* _Exercise instructions_: List each line of the data that holds the string "decide", please.

_____

-- ==== Sys2Proof/Machine/View.lean ====
section
/-! DEFINITION. What BAR0 reads as (R10 to R15): the stored register, with the fields that follow from
other state computed at the read (levels, states, clocks, what the ordering code or flash fixes), the
tile windows onto the register files and the chain table (R290), and debug copies (R13). Beside it, the
small readings of power, time and reserves that these fields and their owners share. -/

namespace Sys2Proof.Machine

/-! ## Power (R638 to R640) -/

/-- A power limit as it counts: 0 or above TDP is TDP, below half of TDP is half (R638). -/
def limitOf (c : OrderingCode) (w : Nat) : Nat :=
  if w = 0 ∨ tdp c < w then tdp c else max w (tdp c / 2)

/-- The module power limit in force, in W (R638). -/
def Dev.powerLimit (d : Dev) : Nat :=
  min (limitOf d.code (d.get HIF.PWR_LIMIT.WATTS)) (limitOf d.code (d.get HIF.PWR_LIMIT_MGMT.WATTS))

/-- A divider field of `TMU.TCLK_DIV` or `TMU.TCLK_CLAMP` holds 8 to 16, 16 as 0 (R569). -/
def divOf (c : Nat) : Nat := if c = 0 then 16 else c
def divCode (n : Nat) : Nat := n % 16
def divField (w : Nat) : FRef := ⟨TMU.TCLK_DIV.REG.off, 4 * w + 3, 4 * w⟩
def clampField (w : Nat) : FRef := ⟨TMU.TCLK_CLAMP.REG.off, 4 * w + 3, 4 * w⟩

/-- The divider in force (R569, R572). -/
def divDflt : Nat → Nat := fun _ => 8
def Dev.divNow (d : Dev) (w : Nat) : Nat := smapGet divDflt d.tmu.divNow w

/-- The number of the TCLK cycle of wing w at a time: 14 GHz divided by the divider in force. -/
def Dev.tclkAt (d : Dev) (w ns : Nat) : Nat := ns * 14 / d.divNow w

/-- The minimum divider the thermal clamp requires of a wing (R640); unlisted wings require 8. -/
def minDflt : Nat → Nat := fun _ => 8
def Dev.thermMinOf (d : Dev) (w : Nat) : Nat := smapGet minDflt d.hif.thermMin w

/-- The divider written for a wing. -/
def Dev.divWritten (d : Dev) (w : Nat) : Nat := divOf (d.get (divField w))

/-- Does the power clamp, or the thermal clamp, hold wing w above the divider written (R640)? -/
def Dev.powerHolds (d : Dev) (w : Nat) : Bool := decide (d.divWritten w < d.hif.powerMin)
def Dev.thermHolds (d : Dev) (w : Nat) : Bool := decide (d.divWritten w < d.thermMinOf w)
def wings : List Nat := [0, 1, 2, 3]

/-! ## Time (R577) -/

def tmHOLDOVER : Nat := 3
def Dev.tmState (d : Dev) : Nat := d.get TMU.STATE.STATE

/-- `TMU.ERROR_BOUND` now: in HOLDOVER it grows by 50 ns a second. -/
def Dev.errorBound (d : Dev) : Nat :=
  if d.tmState = tmHOLDOVER then min 0xFFFFFFFF (d.tmu.lossBound + 50 * (d.now - d.tmu.lossAt) / 1000000000) else d.get TMU.ERROR_BOUND.NS

/-- `TMU.HOLDOVER` now. -/
def Dev.holdoverSeconds (d : Dev) : Nat := if d.tmState = tmHOLDOVER then min 0xFFFFFFFF ((d.now - d.tmu.lossAt) / 1000000000) else 0

/-! ## Reserve tiles (R602, R605) -/

def loanDflt : Nat → Option Loan := fun _ => none
/-- The loan or remap of a tile in wing w, and the wing of a tile. -/
def Dev.loan (d : Dev) (w : Nat) : Option Loan := smapGet loanDflt d.csv.loans w
def wingOf (t : Nat) : Nat := t / 50

/-- Physical tiles of wing w that no logical tile names. -/
def Dev.unnamed (d : Dev) (w : Nat) : List Nat :=
  let used := (List.range 192).map d.phys
  ((List.range 50).map (50 * w + ·)).filter (fun t => !used.contains t)

/-- The reserve tiles of wing w: unnamed, not retired, not freed by a loan whose test still runs. -/
def Dev.reserves (d : Dev) (w : Nat) : List Nat :=
  (d.unnamed w).filter (fun t => !d.csv.retiredTiles.contains t && !d.csv.loans.any (fun e => match e.2 with
    | some l => l.tile == t | none => false))

def testDflt : Nat → Option Nat := fun _ => none
/-- When the test running on a physical tile began. -/
def Dev.testing (d : Dev) (t : Nat) : Option Nat := smapGet testDflt d.csv.testing t

/-- Is a reserve promised to a loan? -/
def Dev.promised (d : Dev) (t : Nat) : Bool :=
  d.csv.loans.any (fun e => match e.2 with | some l => l.reserve == t && l.phase != 3 | none => false)

/-- Does a replay run on a physical tile (R608)? -/
def Dev.replaying (d : Dev) (t : Nat) : Bool := match d.csv.replay with
  | some r => (r.stage == 2 && r.first == t) || (r.stage == 4 && r.second == t)
  | none => false

/-- Does a margin sweep run on a physical tile (R609)? -/
def Dev.sweeping (d : Dev) (t : Nat) : Bool :=
  d.cmd.inflight.any (fun f => f.opcode == 0x0902 && f.res.isSome && le f.ops 0 2 == t)

/-- Is a reserve running replay, test or sweep? -/
def Dev.reserveBusy (d : Dev) (t : Nat) : Bool := (d.testing t).isSome || d.replaying t || d.sweeping t

/-- May a reserve receive a stage: no test or sweep runs on it and no loan holds it? -/
def Dev.canTake (d : Dev) (t : Nat) : Bool := (d.testing t).isNone && !d.sweeping t && !d.promised t

/-- Is a reserve free: it may take a stage, and no replay runs on it? -/
def Dev.isFree (d : Dev) (t : Nat) : Bool := d.canTake t && !d.replaying t

/-- The free reserve for a stage of wing w (R602): in the wing when one is free, else the lowest-numbered;
with none free, one whose replay is preempted (R605). -/
def Dev.reserveFor (d : Dev) (w : Nat) : Option Nat :=
  let all := wings.flatMap d.reserves
  (((d.reserves w).find? d.isFree).or (all.find? d.isFree)).or (((d.reserves w).find? d.canTake).or (all.find? d.canTake))

/-- A captured sample, or a mismatch, goes to a free reserve's scratchpad when there is one (R20, R608). -/
def Dev.replayGo (d : Dev) : Dev :=
  match d.csv.replay with
  | some r =>
    let free (but : List Nat) : Option Nat := (wings.flatMap d.reserves).find? (fun t => d.isFree t && !but.contains t)
    if r.stage = 5 then
      match free [] with
      | some t => { d with csv.replay := some { r with stage := 2, first := t, since := d.now } }.onTile t (·.wrSpm 0 r.sample)
      | none => d
    else if r.stage = 3 then
      match free [r.first] with
      | some t => { d with csv.replay := some { r with stage := 4, second := t, since := d.now } }.onTile t (·.wrSpm 0 r.sample)
      | none => d
    else d
  | none => d

/-- A sample is discarded (R605, R607). -/
def Dev.replayDrop (d : Dev) : Dev := { d.bump CSV.REPLAY_ABORTED.COUNT 1 with csv.replay := none }

/-- `CSV.RESERVE` of wing w. -/
def Dev.reserveReg (d : Dev) (w : Nat) : Nat :=
  let rs := (d.reserves w).take 2
  (rs.zipIdx).foldl (fun a (t, i) => a + t * 2 ^ (8 * i) + 2 ^ (16 + i) + b2n (d.reserveBusy t) * 2 ^ (18 + i)) 0

/-- `CSV.LOAN_STATE`: the loan of the lowest wing that has one (R602: one a wing; the register shows one). -/
def Dev.loanReg (d : Dev) : Nat :=
  match wings.findSome? d.loan with
  | some l => l.phase + l.tile * 2 ^ 8 + l.reserve * 2 ^ 16
  | none => 0

/-! ## Fields computed at the read -/

/-- Replace fields of a register word. -/
def regPuts (w : Reg) (fs : List (FRef × Nat)) : Reg :=
  fs.foldl (fun w (f, v) => withField w f.hi f.lo (v % 2 ^ (f.hi + 1 - f.lo))) w

/-- `CMD.SEQ_STATE` of tile t as it reads. -/
def Dev.seqReg (d : Dev) (t : Nat) (w : Reg) : Reg :=
  let x := d.tile t
  regPuts w [(CMD.SEQ_STATE.STATE t, d.seqState t), (CMD.SEQ_STATE.WAIT_SLOTS t, x.waits.length),
    (CMD.SEQ_STATE.DEFER_LEVEL t, x.deferQ.length)]

/-- `MXA.STATE` of physical array p of tile t: which logical array maps there, and whether it is failed
(R156, R157). -/
def Dev.arrReg (d : Dev) (t p : Nat) (w : Reg) : Reg :=
  let m := (List.range 8).find? (fun a => d.arrValid t a && d.arrPhys t a == p)
  regPuts w [(MXA.STATE.FAILED t p, b2n (bit (d.rd (MXA.FAILED.REG t).off).toNat p)), (MXA.STATE.MAPPED t p, b2n m.isSome),
    (MXA.STATE.LOGICAL t p, m.getD (bits w.toNat 18 16))]

/-- `VEC.STATE` of tile t: the commit buffer's lines, the finished-panel queue, a vector-only run, a marker or a run
in the pipeline. -/
def Dev.vecReg (d : Dev) (t : Nat) : Reg :=
  let x := d.tile t
  regPuts 0 [(VEC.STATE.CB_LINES t, min 4096 x.cbLines), (VEC.STATE.QUEUE_LEVEL t, min 256 x.fpq.length),
    (VEC.STATE.VRUN t, b2n x.vrun.isSome), (VEC.STATE.BUSY t, b2n (x.vrun.isSome || !x.marks.isEmpty))]

/-- Milliseconds from a time to now, saturating at 32 bits. -/
def Dev.msSince (d : Dev) (t : Nat) : Nat := min 0xFFFFFFFF ((d.now - t) / 1000000)

/-- `CFI.GROUP_WAIT` of a slot: how long the running collective has waited since dispatch. -/
def Dev.groupWait (d : Dev) (s : Nat) : Nat :=
  match d.group s with
  | some g => match g.queue with
    | c :: _ => if c.started then d.msSince c.since else 0
    | [] => 0
  | none => 0

/-- `WXU.DRAIN_RATE`: megabytes drained in the last completed millisecond (R503). -/
def Dev.drainRate (d : Dev) : Nat :=
  let ms := d.now / 1000000
  if ms = d.wxu.drainMs then d.get WXU.DRAIN_RATE.MB_PER_MS
  else if ms = d.wxu.drainMs + 1 then d.wxu.drained / 1000000 else 0

/-- `WXU.SLOT_LAST_USE` of a partner slot in use. -/
def Dev.slotLastUse (d : Dev) (s : Nat) : Nat :=
  match smapGet (fun _ => (none : Option PSlot)) d.wxu.slots s with | some p => d.msSince p.lastUse | none => 0

/-- FREE key slots from 16 to 1,023. -/
def Dev.keysFree (d : Dev) : Nat := 1008 - (d.sec.keys.filter (fun e => decide (16 ≤ e.1) && e.2.isSome)).length

/-- Entries of a cipher queue. -/
def Dev.queueLevel (d : Dev) (q : Nat) : Nat := min 256 (smapGet (fun _ => ([] : List CReq)) d.sec.queues q).length

/-- `CSV.SUSPICION.RECENT`: faults in the last 24 h, saturating. -/
def Dev.recentFaults (d : Dev) (u : Nat) : Nat :=
  min 0xFF ((d.unitSum u).recent.filter (fun e => decide (d.now ≤ e.1 + dayNs))).length

/-- The oldest stamp of capture input `i`, 0 when it holds none (R587). -/
def Dev.capHead (d : Dev) (i : Nat) : Nat := (smapGet (fun _ => (⟨0, false, 1, []⟩ : Capture)) d.tmu.captures i).fifo.headD 0

/-- Is a PSE command of a job done and its completion still to come? The job's next command waits for it (R386). -/
def Dev.pseBusy (d : Dev) (j : Nat) : Bool :=
  d.cmd.inflight.any (fun f => f.job == j && f.opcode / 256 == 4 && f.gate == .ready && f.res.isSome)

/-- `PSE.STATE`: of a command in progress, what it does (R389). -/
def Dev.pseState (d : Dev) (w : Reg) : Reg :=
  let j := d.get PSE.JOB.JOB
  if d.pseBusy j then regPuts w [(PSE.STATE.STATE, ((d.pse.find? (fun e => e.1 == j)).map (·.2.phase)).getD 1)] else w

_____

* _Solution to the problem_:
def Dev.powerHolds (d : Dev) (w : Nat) : Bool := decide (d.divWritten w < d.hif.powerMin)
def Dev.thermHolds (d : Dev) (w : Nat) : Bool := decide (d.divWritten w < d.thermMinOf w)
def Dev.keysFree (d : Dev) : Nat := 1008 - (d.sec.keys.filter (fun e => decide (16 ≤ e.1) && e.2.isSome)).length
  min 0xFF ((d.unitSum u).recent.filter (fun e => decide (d.now ≤ e.1 + dayNs))).length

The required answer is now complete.